Dynamic adjustment circuit and computer system with dynamic adjustment circuit

The invention relates to a dynamic adjustment circuit and a computer system with a dynamic adjustment circuit, in particular to a dynamic adjustment circuit adjusted according to the voltage level and a computer system with a dynamic adjustment circuit.

In today's technological developments, different electronic products may be designed with different input voltages. For example, some electronic products require an input voltage of 19 volts, while some electronic products are set to 12 volts. As a result, different electronic products require different adapters to convert the alternating current into a direct current that meets the required voltage. Taking a notebook computer as an example, the voltage of the power signal required by the notebook computer of different manufacturers is different. Therefore, notebooks from different manufacturers are equipped with adapters that convert AC power into different voltages. Replacing the notebook requires a new adapter to be replaced at the same time, but the old adapter is not damaged, and today's adapters have a life of nearly 40,000 hours. However, because the voltage of the output power signal does not meet the specifications, the old adapter must be left idle or discarded. As a result, it will cause waste of resources and environmental pollution.

In view of this, it is therefore necessary to invent a dynamic adjustment circuit to solve the lack of prior art.

The main object of the present invention is to provide a dynamic adjustment circuit having an effect of adjusting according to the magnitude of the voltage.

Another primary object of the present invention is to provide a computer system having a dynamic adjustment circuit.

To achieve the above object, the dynamic adjustment circuit of the present invention includes a switching determination circuit, a boosting circuit, and a step-down circuit. The switching judgment circuit inputs a power signal. The boosting circuit is electrically connected to the switching judging circuit. The step-down circuit is electrically connected to the switching judgment circuit. The switching determination circuit determines whether the voltage of the power signal is lower than the set value.
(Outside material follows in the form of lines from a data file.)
-- ==== Sys2Proof/Machine/Access.lean ====
section
/-! DEFINITION. Memory accesses in flight: the order in which they may perform (R264 to R278), where they perform and
what that does (R55, R70 to R76, R283, R415), and the events that perform them.
-/

namespace Sys2Proof.Machine

open Host (Outcome)

/-! ## Order (R268 to R278) -/

def AccKind.loads : AccKind → Bool
  | .load | .atomic => true
  | _ => false

def AccKind.stores : AccKind → Bool
  | .store | .atomic => true
  | _ => false

def inClass (mask : BitVec 16) (c : BitVec 4) : Bool := mask.getLsbD c.toNat

/-- Some byte is touched by both, through the same type and MSA bit (R269). -/
def sameBytes (a b : Access) : Bool :=
  a.home == b.home && a.mtype == b.mtype && a.msa == b.msa && decide (a.pa < b.pa + b.size) &&
    decide (b.pa < a.pa + a.size)

/-- The ordering points of a scope, from the cell's port outwards (R266). -/
def scopePoints : Scope → Nat
  | .cell => 1 | .die => 2 | .pkg => 3 | .dom => 4

/-- The access has performed at the scope though not yet at its home: a store past the scope's ordering point (R266). -/
def performedAt (b : Access) (sc : Scope) : Bool := decide (scopePoints sc ≤ b.reach.length)

/-- The earlier access or fence `b` holds the later access or fence `a`. -/
def holds (b a : Access) : Bool :=
  match b.kind, a.kind with
  | .fence .., .fence .. => false
  | .fence k _ mask, _ =>
    inClass mask a.cls && (match k with | .rel => a.kind.stores | _ => true)
  | _, .fence k sc mask =>
    inClass mask b.cls && (match k with | .acq => b.kind.loads | _ => true) && !performedAt b sc
  | _, _ =>
    let wc (x : Access) : Bool := x.mtype == .combining && x.kind.stores
    let dev (x : Access) : Bool := x.mtype == .device || x.mtype == .ordered
    (a.cls == b.cls && !wc a && !wc b) || sameBytes a b ||
    (a.rel && (a.cls == b.cls || inClass a.rset b.cls)) ||
    (b.acq && (a.cls == b.cls || inClass b.rset a.cls)) ||
    (dev a && dev b) || a.mtype == .ordered || b.mtype == .ordered

def earlier (b a : Access) : Bool := decide (b.pos < a.pos) || (b.pos == a.pos && decide (b.lane < a.lane))

/-- A memory store of S that waits for its data stage, as an access with the range it entered (R119), as the later
access `a` is ordered against it. A scatter form's lanes are not yet known, so it is taken to meet `a`; an adding one loads
as well (R264). -/
def sAccess (x : SEntry) (a : Access) : Access where
  id := 0
  eng := .s
  pos := x.pos
  index := x.index
  lane := 0
  kind := match x.word with | .stmqAdd .. => .atomic | _ => .store
  cls := x.cls
  va := 0
  pa := x.lo
  size := x.hi - x.lo
  data := 0
  home := if x.tgt = 0 then a.home else homeOfPte (BitVec.ofNat 128 x.tgt)
  mtype := if x.tgt = 0 then a.mtype else pteType (BitVec.ofNat 128 x.tgt)
  msa := if x.tgt = 0 then a.msa else pteMsa (BitVec.ofNat 128 x.tgt)
  repl := false
  cp := .normal
  acq := false
  rel := false
  rset := 0
  dest := .none
  sext := false
  op := none

/-- The other engines have issued the words that a word walked past, S by its address stage (log entry 22). -/
def issuedBefore (st : Strand) (own : Eng) (x : Seen) : Bool :=
  (own == .c || decide (x.c ≤ surePassed st .c)) && (own == .l || !inMask st .l || decide (x.l ≤ surePassed st .l)) &&
    (own == .s || !inMask st .s || decide (x.s ≤ surePassed st .s))

/-- A store of S that a read of L overlaps in physical bytes (R120). -/
def pendingStore (b a : Access) : Bool :=
  a.eng == .l && b.eng == .s && b.kind.stores && b.home == a.home && decide (b.pa < a.pa + a.size) &&
    decide (a.pa < b.pa + b.size)

/-- The access may perform now. A read by L also waits for every overlapping entry of the pending-store table
(R120). -/
def mayPerform (st : Strand) (a : Access) : Bool :=
  issuedBefore st a.eng a.seen &&
    !(st.accs.any fun b => earlier b a && (holds b a || pendingStore b a)) &&
    !(st.stores.any fun x => x.mem && !x.sent && decide (x.pos < a.pos) &&
      (holds (sAccess x a) a || pendingStore (sAccess x a) a))

/-! ## The way to the home (R266) -/

/-- The ordering points between a cell and the home of an access: the cell's port, then unless a slice of the same die is
the home the die's link, then for a remote home the hub's egress. -/
def pointsOf (cell : Nat) (a : Access) : Nat :=
  match a.home with
  | .hbm => if homeDie a.pa = dieOf cell then 1 else 2
  | .second | .host => 2
  | .remote _ => 3

/-- Both accesses have one home: a slice of L2, the second tier, the host port or a remote package. -/
def sameHome (a b : Access) : Bool :=
  match a.home, b.home with
  | .hbm, .hbm => homeDie a.pa == homeDie b.pa && sliceOf (a.pa / 128) == sliceOf (b.pa / 128)
  | x, y => x == y

/-- Ordering point `i` is on the way of an access from either cell. -/
def sharedPoint (c d i : Nat) : Bool :=
  match i with
  | 0 => c == d
  | 1 => dieOf c == dieOf d
  | _ => true

/-- `b`, from cell `d`, has entered before `a`, from cell `c`, at an ordering point of both, and is not past the first `k`
points. -/
def goesFirst (c : Nat) (a : Access) (d : Nat) (b : Access) (k : Nat) : Bool :=
  sameHome a b && decide (b.reach.length < k) && (List.range b.reach.length).any fun i =>
    sharedPoint c d i && (match a.reach[i]?, b.reach[i]? with
      | some x, some y => decide (y < x)
      | none, some _ => true
      | _, none => false)

/-- Nothing that entered earlier is overtaken by the access when it passes the first `k` ordering points, or when it
performs, with `k` 4 (R266). -/
def pathClear (s : State) (cell : Nat) (a : Access) (k : Nat) : Bool :=
  !(s.strands.any fun p => p.2.accs.any fun b => b.id != a.id && goesFirst cell a (p.1 / 4) b k)

/-- A store that performs at a scope short of its home passes the next ordering point (R266); the hub's egress it passes
when it departs. -/
def advanceAccess (s : State) (r : SRef) (id : Nat) : State :=
  match getStrand s r with
  | none => s
  | some st =>
    match st.accs.find? fun a => a.id == id with
    | none => s
    | some a =>
      let k := a.reach.length + 1
      if a.kind == .store && mayPerform st a && decide (k ≤ min 2 (pointsOf r.cell a)) && pathClear s r.cell a k then
        let (t, s) := freshId s
        putStrand s r { st with accs := st.accs.map fun b => if b.id == id then { b with reach := b.reach ++ [t] } else b }
      else s

/-! ## L1 (R70, R72 to R74) -/

/-- Invalidates the partition's lines in the L1 of a cell. -/
def dropL1 (s : State) (cell part : Nat) : State :=
  modCell s cell fun c => { c with l1 := c.l1.filter fun l => l.part != part }

/-- A line of a partition's mappings with an MSA bit: another mapping of the page does not meet it (R286). -/
def L1Line.isLine (l : L1Line) (part : Nat) (h : Home) (msa : Bool) (line : Nat) : Bool :=
  l.part == part && l.home == h && l.msa == msa && l.line == line

def dropLine (s : State) (cell part : Nat) (h : Home) (msa : Bool) (line : Nat) : State :=
  modCell s cell fun c => { c with l1 := c.l1.filter fun l => !(L1Line.isLine l part h msa line) }

/-- The lines of L1 are 512 (64 KiB); the oldest drops off (log entry 23). -/
def addLine (s : State) (cell : Nat) (l : L1Line) : State :=
  modCell s cell fun c => { c with l1 := (l :: c.l1).take 512 }

def findLine (s : State) (cell part : Nat) (h : Home) (msa : Bool) (line : Nat) : Option L1Line :=
  (getCell s cell).l1.find? fun l => L1Line.isLine l part h msa line

/-- C's store updates a resident line (R70). -/
def updateLine (s : State) (cell part : Nat) (h : Home) (msa : Bool) (pa n v : Nat) : State :=
  let sh := 8 * (pa % 128)
  let put (x : Nat) : Nat := x - elem (x / 2 ^ sh) (8 * n) 0 * 2 ^ sh + v % 2 ^ (8 * n) * 2 ^ sh
  let update (l : L1Line) : L1Line :=
    if l.isLine part h msa (pa / 128) then { l with data := BitVec.ofNat 1024 (put l.data.toNat) } else l
  modCell s cell fun c => { c with l1 := c.l1.map update }

/-- What C's store or atomic does to a resident L1 line, wherever its home is: a store with CP 00 updates it, another one
and an atomic drop it (R70, R346). -/
def storeL1 (s : State) (r : SRef) (part : Nat) (a : Access) : State :=
  if a.eng != .c || a.mtype != .normal then s
  else if a.kind == .store && a.cp == .normal then updateLine s r.cell part a.home a.msa a.pa a.size a.data.toNat
  else if a.kind.stores then dropLine s r.cell part a.home a.msa (a.pa / 128)
  else s

/-- A C load may look up and allocate L1 (R70, R72, R74). -/
def l1Load (a : Access) : Bool :=
  a.eng == .c && a.kind == .load && a.cp == .normal && a.mtype == .normal &&
    (match a.home with | .hbm | .second => true | .remote _ => a.repl | .host => false)

/-! ## Counts of an access at its home (R71, R401, R438) -/

/-- The 128-byte lines of a physical range. -/
def linesOf (pa n : Nat) : List Nat := (List.range ((pa + n + 127) / 128 - pa / 128)).map (· + pa / 128)

/-- Counts and charges of lines that perform at an HBM or second-tier home; `alloc` allocates on a miss (R70, R71). -/
def touchFor (s : State) (p : Payer) (h : Home) (lines : List Nat) (alloc : Bool) : State :=
  lines.foldl (fun s l =>
    match h with
    | .hbm =>
      let hit := l2Has s l
      let s := if hit || !alloc then s else l2Add s l
      let s := perfFor s p 0x10 1
      let s := if hit then s else perfFor (perfFor s p 0x11 1) p 0x12 128
      chargeFor s p (centiNj (if hit then 100 else 484))
    | .second => chargeFor (perfFor s p 0x13 128) p (centiNj 640)
    | _ => s) s

def touchLines (s : State) (r : SRef) (h : Home) (lines : List Nat) (alloc : Bool) : State :=
  touchFor s (payerAt s r) h lines alloc

/-! ## The two places of atomics (R75, R284, R286) -/

/-- The memory-side unit performs the atomic: a normal page with MSA set (R69, R75). -/
def memorySide (a : Access) : Bool := a.msa && a.mtype == .normal

/-- The bytes of a line. -/
def lineBytes (s : State) (line : Nat) : BitVec 1024 := BitVec.ofNat 1024 (memN s (line * 128) 128)

/-- Both places have performed atomics on a line, and the copy of the other one is found: its bytes become the line's
(log entry 39). -/
def swapLine (s : State) (line : Nat) (m : AtomicLine) : State :=
  memWrite { s with freeCount := s.freeCount + 1 } (line * 128) 128 m.other.toNat

/-- A load of lines on which both places have performed atomics reads one copy or the other, which then holds. -/
def settleLines (s : State) (pa n : Nat) : State :=
  (linesOf pa n).foldl (fun s l =>
    match fget s.hub.mixed l with
    | some m => if m.both && Config.otherCopy s.freeCount then swapLine s l m else s
    | none => s) s

/-- The line as the place that performs an atomic finds it, with the other place's copy as it then stands. -/
def atomicLine (s : State) (line : Nat) (msa : Bool) : State × AtomicLine :=
  match fget s.hub.mixed line with
  | none => (s, ⟨msa, lineBytes s line, false⟩)
  | some m =>
    if m.msa = msa then (s, m)
    else
      let m' : AtomicLine := ⟨msa, lineBytes s line, true⟩
      if Config.otherCopy s.freeCount then (swapLine s line m, m') else ({ s with freeCount := s.freeCount + 1 }, m')

/-- An atomic on a word of memory at the place that R75 gives it: the old value, and the state with the new one. -/
def atomicAt (s : State) (pa size : Nat) (msa : Bool) (f : Nat → Nat) : Nat × State :=
  let (s, m) := atomicLine s (pa / 128) msa
  let old := memN s pa size
  let s := memWrite s pa size (f old)
  (old, modHub s fun h => { h with mixed := fset h.mixed (pa / 128) m })

/-! ## Performing -/

/-- The value of a load as its destination takes it, sign-extended where asked (R345). -/
def loadValue (a : Access) (v : Nat) : BitVec 4096 :=
  if a.sext then ((BitVec.ofInt 64 (sgn v (8 * a.size))).setWidth 4096)
  else BitVec.ofNat 4096 (v % 2 ^ (8 * a.size))

/-- A flag load of `wait.flag` has its value: C keeps it for the word; the sequencer's load wakes the strand (R330). -/
def flagValue (st : Strand) (a : Access) (v : Nat) : Strand :=
  if a.acq then { st with flagRead := some (BitVec.ofNat 64 v) }
  else if v % 2 ^ 64 = 0 then st else { st with waitHeld := false }

/-- Gives a load its value: the pending result of C, or the LQ entry of L. -/
def deliver (st : Strand) (a : Access) (v : Nat) (poison : Bool) : Strand :=
  let st := if a.flag then flagValue st a v else st
  let st := match a.dest with
    | .none => st
    | .reg n =>
      let st := { st with pending := st.pending.map fun (p : Pending) =>
        if p.eng == a.eng && p.pos == a.pos && p.val.isNone then { p with val := some (loadValue a v) } else p }
      landReg st (.g n) st.pending []
    | .lq id => { st with lq := st.lq.map fun (x : LqEntry) =>
        if x.id == id && !x.filled then { x with data := BitVec.ofNat 4096 v, filled := true, poison := poison } else x }
    | .call => { st with calls := st.calls.map fun (x : Call) =>
        if x.pos = a.pos then { x with rec? := some (toDwords (toBytes v a.size) (a.size / 8)) } else x }
  modEng (retireStores { st with accs := st.accs.filter fun b => b.id != a.id }) a.eng fun en => { en with idle := 0 }

/-- Drops an access that will not perform, with the result it would have given. -/
def dropAccess (st : Strand) (a : Access) : Strand :=
  retireStores { st with accs := st.accs.filter (fun b => b.id != a.id),
                         calls := st.calls.filter (fun x => !(a.dest == .call && x.pos == a.pos)),
                         pending := st.pending.filter fun p => !(p.eng == a.eng && p.pos == a.pos && p.val.isNone) }

/-- An access ends in an error at its home or on the way: the word's fault (R76, R293, R415). L's loads carry poison
instead (R124, R415). -/
def failAccess (s : State) (r : SRef) (st : Strand) (a : Access) (t : Trap) : State :=
  let t := { t with addr := a.va, paddr := some a.pa }
  match a.dest, t.cause with
  | .lq _, .poison => putStrand s r (deliver st a 0 true)
  | .lq _, .uncorrectable =>
    addLog (putStrand s r (deliver st a 0 true)) (dieOf r.cell)
      (logEntry s (Cause.code t.cause) t.detail st.part r.cell (Eng.code a.eng) a.va t.paddr [])
  | _, _ =>
    match a.eng, st.lean with
    | .l, some ln =>
      if ln.saved.passed ≤ a.pos then
        -- R121: the fault of a read on a leaning arm waits for the outcome
        let q : QFault := ⟨t, Eng.code .l, a.index, st.overlay.toNat, none, none, s.clock⟩
        putStrand s r { dropAccess st a with lean := some { ln with fault := ln.fault.or (some q) } }
      else raiseLate (putStrand s r (dropAccess st a)) r a.eng a.index t
    | _, _ => raiseLate (putStrand s r (dropAccess st a)) r a.eng a.index t

/-- The new value of an atomic or of an adding store (R130, R283). -/
def combine (op : Option AccOp) (n old : Nat) (v : BitVec 4096) : Nat :=
  match op with
  | some (.amo o expect) => amoNew o n old v.toNat expect.toNat
  | some (.addElem t) => addElem t old v.toNat
  | none => v.toNat

/-- The fault of an access that a check stops: DETAIL as R406 gives it. -/
def checkTrap (c : AccCheck) : Trap :=
  { cause := .uncorrectable, detail := match c with | .pass => 0 | .line => 2 | .residue => 3 | .link => 5 | .die => 6 }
If the voltage is lower than the set value, the voltage of the power signal is boosted to a set value by the boosting circuit. If it is higher than the set value, the voltage of the power signal is stepped down to the set value by the step-down circuit, and the adjusted power signal is output.

The computer system of the present invention includes an adapter, a dynamic adjustment circuit, and a motherboard. The adapter receives the AC power signal for conversion to a power signal. The dynamic adjustment circuit is electrically connected to the adapter. The dynamic adjustment circuit includes a switching determination circuit, a boosting circuit, and a step-down circuit. The switching judgment circuit inputs a power signal. The boosting circuit is electrically connected to the switching judging circuit. The step-down circuit is electrically connected to the switching judgment circuit. The switching determination circuit determines whether the voltage of the power signal is lower than the set value. If the voltage is lower than the set value, the voltage of the power signal is boosted to a set value by the boosting circuit. If it is higher than the set value, the voltage of the power signal is stepped down to the set value by the step-down circuit, and the adjusted power signal is output. The motherboard is electrically connected to the dynamic adjustment circuit for receiving the adjusted power signal.
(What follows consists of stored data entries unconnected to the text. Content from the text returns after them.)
/-- A stored pattern is an infinity, a NaN or NaR. -/
def patNonFinite (ty v : Nat) : Bool :=
  match ty with
  | 8 => v / 2 ^ 10 % 32 == 31
  | 9 => v / 2 ^ 7 % 256 == 255
  | 12 => v == 0x80
  | 13 => v == 0x20
  | _ => false

/-- NF (R221). -/
def slotNf (x : OmSlot) : BitVec 64 :=
  BitVec.ofNat 64 (packElems 1 ((List.range (sdRows x.desc)).map fun r =>
    boolNat ((List.range (sdCols x.desc)).any fun c => patNonFinite (sdTy x.desc) (slotElem x r c) && !structZero x r c)))

/-- An element as TOG counts it: structural zeros as all zero (R222). -/
def togElem (x : OmSlot) (r c : Nat) : Nat := if structZero x r c then 0 else slotElem x r c

/-- TOG (R222). -/
def slotTog (x : OmSlot) : BitVec 8 :=
  let w := slotWidth (sdTy x.desc)
  let t := ((List.range (sdRows x.desc)).map fun r =>
    ((List.range (sdCols x.desc - 1)).map fun c => popcount (togElem x r (c + 1) ^^^ togElem x r c) w).sum).sum
  let p := sdRows x.desc * (sdCols x.desc - 1) * w
  if p = 0 then 0 else BitVec.ofNat 8 (255 * t / p)

/-- Rows packed one after another, each of `n` bytes. -/
def joinRows (s : State) (cell : Nat) (gs : List Seg) : Nat :=
  match gs with
  | [] => 0
  | g :: _ => packElems (8 * g.len) (gs.map (spmRead s cell))

/-- The slot that a fill leaves behind. -/
def filledSlot (s : State) (cell : Nat) (d : Desc) (rows scales : List Seg) : OmSlot :=
  let x : OmSlot :=
    { data := BitVec.ofNat 65536 (joinRows s cell rows), desc := d,
      scale := BitVec.ofNat 8192 (packElems 8 (scales.map (spmRead s cell))),
      poison := spmPoisoned s cell (rows ++ scales) }
  { x with nf := slotNf x, tog := slotTog x }

def getOm (st : Strand) (n : BitVec 5) : OmSlot := st.om.get n.toFin

def putOm (st : Strand) (n : BitVec 5) (x : OmSlot) : Strand := { st with om := st.om.set n.toFin x }

/-- The state that a slot has while a fill runs (R220). On a leaning arm only a claimed slot without a fill takes one, and
the word waits before any other, held or not (R121). -/
def fillState (st : Strand) (n : BitVec 5) (x : OmSlot) : Act OmState :=
  if st.lean.isSome then
    if x.state = .claimed && !(st.fills.any fun f => f.om == n) then .ok .speculative else stall
  else match x.state with
    | .notHeld => trap { cause := .opmState }
    | .filled => .ok .refilling
    | .speculative => stall
    | t => .ok t

/-- `omfill` (R127): 1.5 nJ for each 512 bytes read. -/
def execOmfill (tk : Tk) (d : BitVec 5) (sd base : BitVec 4) (off : BitVec 18) (s : State) :
    Outcome State Fault Refusal :=
  issueL s tk fun r st s' => do
    let a ← readA st 0 base
    let ds ← readSd st .l 1 sd
    let ea := ea64 a off + BitVec.ofNat 64 (sdBase ds)
    check (descOk ds) (opField ea.toNat)
    let rows := fillRows ds ea
    let scales := fillScales ds
    checkSegs s' r.cell st.part (rows ++ scales)
    let x := getOm st d
    let t ← fillState st d x
    await x.phys.isSome
    awaitStores st (getEng st .l).seen (getEng st .l).passed (rows ++ scales)
    let f : Fill := ⟨d, (getEng st .l).passed, filledSlot s' r.cell ds rows scales, st.lean.isSome, false⟩
    let st := { putOm st d { x with state := t } with fills := st.fills ++ [f] }
    let bytes := ((rows ++ scales).map (·.len)).sum
    .ok (st, chargeStrand (readRows s' r st (rows ++ scales)) r (centiNj (150 * ((bytes + 511) / 512))))

/-- OMFILL_COMPLETE (R220): the oldest fill of a name finishes. A dropped fill writes nothing, and the physical slot
that it kept after a release becomes free (R224). -/
def execOmfillComplete (r : SRef) (om : Nat) (s : State) : Outcome State Fault Refusal :=
  match getStrand s r with
  | none => .next s
  | some st =>
    let n := BitVec.ofNat 5 om
    match st.fills.find? (fun f => f.om == n) with
    | none => .next s
    | some f =>
      let st := { st with fills := st.fills.erase f }
      if f.dropped then
        let s := putStrand s r st
        .next (match f.slot.phys with
          | some j => modCell s r.cell fun c => { c with om := c.om.set (Fin.ofNat 32 j) none }
          | none => s)
      else
        let more := st.fills.any fun g => g.om == n && !g.dropped
        .next (putStrand s r (putOm st n
          { f.slot with state := if f.spec then .speculative else if more then .refilling else .filled,
                        phys := (getOm st n).phys }))

/-! ## Copies (R96 to R101) -/

def readGroup (st : Strand) (w : CpyWord) : Act CopyRegs := do
  let r (i : Nat) : BitVec 4 := BitVec.ofNat 4 (4 * w.ga.toNat + i)
  let dst ← readA st 0 (r 0)
  let src ← readA st 1 (r 1)
  let shp ← readA st 2 (r 2)
  let str ← if w.dim2 then readA st 3 (r 3) else .ok 0
  let flag ← match w.flag with | some f => readA st 4 f | none => .ok 0
  .ok ⟨dst, src, shp, str, flag⟩

/-- Keeps a command in the commit buffer of 16 (R121). -/
def holdCmd (st : Strand) (ln : LeanRun) (i : Instr) (regs : List Word) : Act Strand := do
  await (decide (ln.held.length < 16))
  let en := getEng st .l
  .ok { st with lean := some { ln with held := ln.held ++ [⟨i, en.pc, en.passed, regs, en.seen, en.rset⟩] } }

/-- A copy word of L: at once, or held on a leaning arm. -/
def copyWord (s : State) (tk : Tk) (i : Instr) (handles : Bool) (w : CpyWord) : Outcome State Fault Refusal :=
  issueL s tk fun r st s' => do
    let g ← readGroup st w
    match st.lean with
    | some ln => do
      let st ← holdCmd st ln i [g.dst, g.src, g.shp, g.str, g.flag]
      .ok (st, s')
    | none => do
      let en := getEng st .l
      let s' ← issueCopy s' r st en.pc en.passed en.seen en.rset handles w g
      .ok ((getStrand s' r).getD st, s')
The above and other objects, features and advantages of the present invention will become more <

Please refer to FIG. 1 for the architecture diagram of the computer system of the present invention.

The computer system 1 of the present invention can be a notebook computer, but the invention is not limited thereto. The computer system 1 includes a dynamic adjustment circuit 11, an adapter 12 and a motherboard 13. The adapter 12 is configured to receive an alternating current transmitted through the socket to convert to a power signal of a constant voltage. The dynamic adjustment circuit 11 is electrically connected to the adapter 12 to receive a constant voltage power signal. The dynamic adjustment circuit 11 judges according to the voltage of the power signal to adjust the voltage of the power signal to a set value, wherein the set value is the working voltage that can be received by the computer system 1 when operating, and the computer system according to different specifications And has the corresponding set value. Finally, the adjusted power signal after boosting or stepping down is output to the motherboard 13. For example, the voltage of the power signal that is too high or too low is adjusted to 19 volts required for the motherboard 13 for use by the electronic components on the motherboard 13.
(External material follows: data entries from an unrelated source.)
/-- The data stage of a word other than a bound one: the strand has lost the word's entry and popped its tokens. -/
def storeData (s : State) (r : SRef) (st : Strand) (x : SEntry) : Act State :=
  match x.word with
  | .stq _ none _ _ => do
    let (d, st) ← takeSq st 1
    let g : Seg := ⟨x.lo, 512⟩
    spmStore s r st x [g] fun s => spmWrite s r.cell g (sqNat d)
  | .stq _ (some _) _ _ => do
    let (d, st) ← takeSq st 1
    let v ← packT6 x.ea (sqNat d)
    let g : Seg := ⟨x.lo, 384⟩
    spmStore s r st x [g] fun s => spmWrite s r.cell g v
  | .stqs _ sz _ _ _ => do
    let (d, st) ← takeSq st 1
    let e := Sz.bytes sz
    let gs := stridedSegs x.ea x.desc e (512 / e)
    spmStore s r st x gs fun s => writeLanes s r.cell e (sqNat d) ((List.range (512 / e)).zip gs)
  | .sts _ sz _ _ => do
    let e := Sz.bytes sz
    let (ix, d, st) ← takeLanes st e
    let l := laneSegs ix x.ea e
    checkLanes s r.cell st.part (l.map (·.2))
    spmStore s r st x (l.map (·.2)) fun s => writeLanes s r.cell e d l
  | .stsa _ ty _ _ => do
    let e := AddTy.bytes ty
    -- the indices are compared before SQ is touched (R130, R348)
    let head ← headIqs st
    (match repeatedIndex head with
     | some v => trap { cause := .spmDup, addr := offset64 x.ea (v * e : Nat) }
     | none => .ok ())
    let (ix, d, st) ← takeLanes st e
    let l := laneSegs ix x.ea e
    checkLanes s r.cell st.part (l.map (·.2))
    checkRows s r.cell x.ea.toNat (l.map (·.2))
    spmStore s r st x (l.map (·.2)) fun s => addLanes s r.cell ty d l
  | .stpk _ sz reserve _ _ => do
    let (d, st) ← takeSq st 2
    let e := Sz.bytes sz
    let n := 512 / e
    let mask := (d.headD { data := 0 }).data.toNat % 2 ^ n
    let k := popcount mask n
    let len := 4 + n / 8 + k * e
    check (decide (len ≤ 8 * reserve.toNat)) { cause := .packOverrun, addr := x.ea.toNat }
    let g : Seg := ⟨x.lo, len⟩
    let v := len + 2 ^ 32 * (mask + 2 ^ n * (sqNat (d.drop 1) % 2 ^ (8 * k * e)))
    spmStore s r st x [g] fun s => spmWrite s r.cell g v
  | .stmq _ elem _ cp rl _ _ => do
    let (d, st) ← takeSq st 1
    let n := match elem with | some z => Sz.bytes z | none => 512
    let pte : BitVec 128 := BitVec.ofNat 128 x.tgt
    let (id, s) := freshId s
    let a := storeAccess st x id 0 .store cp rl ⟨⟨st.part, 0, x.level, 0, pte⟩, x.paddr⟩ x.ea n (sqNat d % 2 ^ (8 * n))
    .ok (putStrand s r (sendStores st x [a]))
  | .stmqSc _ dbl _ cp rl _ _ => do
    let e := if dbl then 8 else 4
    let (ix, d, st) ← takeLanes st e
    let (l, s) ← memLanes r st x .store .rowWrite cp rl none e d (laneSegs ix x.ea e) s
    .ok (putStrand s r (sendStores st x l))
  | .stmqAdd _ ty _ cp rl _ _ => do
    let e := AddTy.bytes ty
    let (ix, d, st) ← takeLanes st e
    let (l, s) ← memLanes r st x .atomic .addWrite cp rl (some (.addElem ty)) e d (laneSegs ix x.ea e) s
    .ok (putStrand s r (sendStores st x l))
  | .bput _ _ _ => do
    let (d, st) ← takeSq st 1
    let b : Bput := ⟨st.uid, st.sid.launch, st.part, x.index, r.cell, wbits x.ea 39 32, wbits x.ea 20 0,
      BitVec.ofNat 4096 (sqNat d), x.ea, false⟩
    .ok (chargeStrand (modHub (putStrand s r st) fun h => { h with bputs := h.bputs ++ [b] }) r (centiNj 60))
  | _ => .ok (putStrand s r st)

/-! ## `bput` rows (R133) -/

/-- A row arrives at its target cell: it is written, or refused with an entry in the log of the target's die. -/
def execBputRowArrive (k : Nat) (s : State) : Outcome State Fault Refusal :=
  match s.hub.bputs[k]? with
  | none => .next s
  | some b =>
    if b.refused then .next s
    else if (getCell s b.cell).banks.get (Fin.ofNat 32 (b.off / 65536)) == some b.part then
      .next (spmWrite (modHub s fun h => { h with bputs := h.bputs.eraseIdx k }) b.cell ⟨b.off, 512⟩ b.row.toNat)
    else
      let s := modHub s fun h => { h with bputs := h.bputs.set k { b with refused := true } }
      .next (addLog s (dieOf b.cell)
        (logEntry s (Cause.code .foreign) 0 b.part b.from_ (Eng.code .s) b.addr.toNat none []))

/-- The error response reaches the issuer: FOREIGN at S and the `bput` word. A strand that has ended takes none. -/
def execBputErrorResponse (k : Nat) (s : State) : Outcome State Fault Refusal :=
  match s.hub.bputs[k]? with
  | none => .next s
  | some b =>
    if !b.refused then .next s
    else
      let s := modHub s fun h => { h with bputs := h.bputs.eraseIdx k }
      match findUid s b.uid with
      | none => .next s
      | some st =>
        let q : QFault := ⟨foreignTrap b.addr.toNat, Eng.code .s, b.index, st.overlay.toNat, none, none, s.clock⟩
        match strandByUid s b.uid with
        | some (r, _) => .next (queueFault s r q)
        | none => .next (modByUid s b.uid fun st => { st with frozen := true, faults := addFault st.faults q })

end Sys2Proof.Machine
end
The dynamic adjustment circuit 11 includes a switching determination circuit 20, a boosting circuit 30, and a step-down circuit 40. The above circuits can be constructed by using an integrated circuit (IC), but the invention is not limited thereto.

The switching determination circuit 20 is electrically connected to the boosting circuit 30 and the step-down circuit 40, and is determined to be switched to the boosting circuit 30 for boosting or step-down circuit 40 according to the voltage of the power signal and the magnitude of the set value. Step down to match the settings of the motherboard 13. The boosting circuit 30 is configured to boost the voltage of the original power signal too low, and the step-down circuit 40 is configured to reduce the excessive voltage of the original power signal to output the adjusted power signal. Since the manner of voltage adjustment of the boosting circuit 30 and the step-down circuit 40 is well known to those skilled in the art, the principle will not be described herein.

Next, please refer to FIG. 2, which is a circuit diagram of the dynamic adjustment circuit of the present invention.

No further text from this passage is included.